Test user-provided patterns with strict limits before using them in production.

Synthesis

What size_limit protects against:

Scenario Protected? Mechanism
Compilation memory exhaustion Yes Limits state machine size
Runtime ReDoS attacks No (not needed) NFA engine prevents backtracking
Input string size No Not the purpose of size_limit
Match result size No Not the purpose of size_limit

Recommended limits by context:

Context Recommended Limit Rationale
User-provided patterns 50-100 KB Untrusted input needs strict limits
Application patterns 1-10 MB Trusted patterns can be larger
System utilities Default (10 MB) Balance safety and functionality

Pattern characteristics affecting size:

Construct Impact on Size
Literal characters Minimal
Simple character classes Small
Large counted repetitions {n} Linear in n
Large character classes Proportional to class size
Nested alternations Exponential in depth
Repetition of alternation Multiplicative

Key insight: regex::RegexBuilder::size_limit addresses a specific attack vector—malicious patterns that compile to enormous state machines—rather than the more common ReDoS attack based on exponential backtracking. The regex crate's NFA-based execution engine already prevents the classic ReDoS scenario where a pattern like (a+)+$ matches exponentially against crafted input. Instead, size_limit protects the compilation phase: a pattern like [a-z]{100000} could allocate hundreds of megabytes for its state machine, and without a limit, a server accepting user-provided regex patterns could be memory-starved.
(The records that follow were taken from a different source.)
-- ==== Sys2Proof/Certificates/Slice0/Obligations.lean ====
section
/-! DEFINITION. What is stated of the core, one definition a statement, from the numbered rules of spec/. A meaning runs on the
state its fetch leaves, so `s.pc` is fetchPc + 2 wherever `exec` is applied to `s` (40_cycle.md R402). -/

open Sys2Proof Sys2Proof.Machine

/-! ## Encoding -/

/-- Decoding the bytes of a well-formed instruction gives it back, with the bytes that follow it (30_encoding.md R300 to R304). -/
def Obligations.DecodeEncodeRoundTrip : Prop :=
  ∀ (i : Instr) (rest : List Byte), i.wellFormed = true → decode (encodeBytes i ++ rest) = .ok (i, rest)

/-- A word that decodes is the word the encoder writes for what it decodes to, and that instruction is well formed: no two
words share an instruction (30_encoding.md R303). -/
def Obligations.EncodeDecodeRoundTrip : Prop :=
  ∀ (op : Word) (i : Instr), decodeWord op = .ok i → i.wellFormed = true ∧ encode i = op

/-- The unknown encodings are exactly those of the table of 30_encoding.md R305, with `hi`, `n`, `kk` read off the word as a
number. -/
def Obligations.UnknownWordsAreThoseOfTheTable : Prop :=
  ∀ op : Word,
    let hi := op.toNat / 0x1000
    let n := op.toNat % 0x10
    let kk := op.toNat % 0x100
    decodeWord op = .error (.unknownOpcode op) ↔
      (hi = 0x5 ∧ n ≠ 0) ∨ (hi = 0x8 ∧ n ∈ [0x8, 0x9, 0xA, 0xB, 0xC, 0xD, 0xF]) ∨ (hi = 0x9 ∧ n ≠ 0) ∨
      (hi = 0xE ∧ kk ∉ [0x9E, 0xA1]) ∨
      (hi = 0xF ∧ kk ∉ [0x07, 0x0A, 0x15, 0x18, 0x1E, 0x29, 0x30, 0x33, 0x55, 0x65, 0x75, 0x85])

/-- The `match` and `mask` columns and the priority of 30_encoding.md R304, row by row. -/
def tableRow : Instr → Word × Word × Nat
  | .cls => (0x00E0, 0xFFFF, 0)
  | .scd _ => (0x00C0, 0xFFF0, 0)
  | .scr => (0x00FB, 0xFFFF, 0)
  | .scl => (0x00FC, 0xFFFF, 0)
  | .ret => (0x00EE, 0xFFFF, 0)
  | .exitProgram => (0x00FD, 0xFFFF, 0)
  | .low => (0x00FE, 0xFFFF, 0)
  | .high => (0x00FF, 0xFFFF, 0)
  | .sys _ => (0x0000, 0xF000, 1)
  | .jp _ => (0x1000, 0xF000, 0)
  | .call _ => (0x2000, 0xF000, 0)
  | .seImm _ _ => (0x3000, 0xF000, 0)
  | .sneImm _ _ => (0x4000, 0xF000, 0)
  | .seReg _ _ => (0x5000, 0xF00F, 0)
  | .ldImm _ _ => (0x6000, 0xF000, 0)
  | .addImm _ _ => (0x7000, 0xF000, 0)
  | .ldReg _ _ => (0x8000, 0xF00F, 0)
  | .orReg _ _ => (0x8001, 0xF00F, 0)
  | .andReg _ _ => (0x8002, 0xF00F, 0)
  | .xorReg _ _ => (0x8003, 0xF00F, 0)
  | .addReg _ _ => (0x8004, 0xF00F, 0)
  | .subReg _ _ => (0x8005, 0xF00F, 0)
  | .shrReg _ _ => (0x8006, 0xF00F, 0)
  | .subnReg _ _ => (0x8007, 0xF00F, 0)
  | .shlReg _ _ => (0x800E, 0xF00F, 0)
  | .sneReg _ _ => (0x9000, 0xF00F, 0)
  | .ldI _ => (0xA000, 0xF000, 0)
  | .jpV0 _ => (0xB000, 0xF000, 0)
  | .rnd _ _ => (0xC000, 0xF000, 0)
  | .drwZero _ _ => (0xD000, 0xF00F, 0)
  | .drw _ _ _ => (0xD000, 0xF000, 1)
  | .skp _ => (0xE09E, 0xF0FF, 0)
  | .sknp _ => (0xE0A1, 0xF0FF, 0)
  | .ldVxDt _ => (0xF007, 0xF0FF, 0)
  | .ldVxKey _ => (0xF00A, 0xF0FF, 0)
  | .ldDtVx _ => (0xF015, 0xF0FF, 0)
  | .ldStVx _ => (0xF018, 0xF0FF, 0)
  | .addI _ => (0xF01E, 0xF0FF, 0)
  | .ldFont _ => (0xF029, 0xF0FF, 0)
  | .ldHiFont _ => (0xF030, 0xF0FF, 0)
  | .ldBcd _ => (0xF033, 0xF0FF, 0)
  | .storeRegs _ => (0xF055, 0xF0FF, 0)
  | .loadRegs _ => (0xF065, 0xF0FF, 0)
  | .saveHp48 _ => (0xF075, 0xF0FF, 0)
  | .loadHp48 _ => (0xF085, 0xF0FF, 0)

/-- Every word that decodes matches the row of its instruction, and every word that matches a row decodes to an instruction
whose row it matches too and whose priority is as good: where two rows match, the row marked "priority 0" wins
(30_encoding.md R304). -/
def Obligations.RowsSelectByMatchAndMask : Prop :=
  (∀ (op : Word) (i : Instr), decodeWord op = .ok i → op &&& (tableRow i).2.1 = (tableRow i).1) ∧
  (∀ (op : Word) (j : Instr), op &&& (tableRow j).2.1 = (tableRow j).1 →
    ∃ i, decodeWord op = .ok i ∧ op &&& (tableRow i).2.1 = (tableRow i).1 ∧ (tableRow i).2.2 ≤ (tableRow j).2.2)

/-- Words written out from the spec's encodings and its examples decode to the instructions they stand for
(30_encoding.md R304; the examples of 95_test_vectors.md). A sanity statement. -/
def Obligations.WrittenWordsDecode : Prop :=
  decode [0x00, 0xE0] = .ok (.cls, []) ∧ decode [0x00, 0xC3] = .ok (.scd 3, []) ∧
  decode [0x01, 0x23] = .ok (.sys 0x123, []) ∧ decode [0x23, 0x00] = .ok (.call 0x300, []) ∧
  decode [0x33, 0x12] = .ok (.seImm 3 0x12, []) ∧ decode [0x80, 0x16] = .ok (.shrReg 0 1, []) ∧
  decode [0xA2, 0xF0] = .ok (.ldI 0x2F0, []) ∧ decode [0xB2, 0x00] = .ok (.jpV0 0x200, []) ∧
  decode [0xC5, 0x0F] = .ok (.rnd 5 0x0F, []) ∧ decode [0xD0, 0x14] = .ok (.drw 0 1 4, []) ∧
  decode [0xD1, 0x20] = .ok (.drwZero 1 2, []) ∧ decode [0xE5, 0xA1] = .ok (.sknp 5, []) ∧
  decode [0xF3, 0x0A] = .ok (.ldVxKey 3, []) ∧ decode [0xF0, 0x33] = .ok (.ldBcd 0, []) ∧
  decode [0x51, 0x21] = .error (.unknownOpcode 0x5121) ∧ decode [0x00] = .error .truncated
The default limit of approximately 10MB provides reasonable protection for most use cases, but security-conscious applications handling untrusted patterns should set stricter limits (50-100KB). The method is part of RegexBuilder alongside other compilation-time options like case_insensitive and multi_line, and it applies before any execution happens—if compilation fails due to size, no state machine is created and no input can be processed. This makes it a first line of defense for regex-powered search features, configuration parsers that accept patterns, or any system where users can influence the regex but shouldn't be able to consume arbitrary server memory.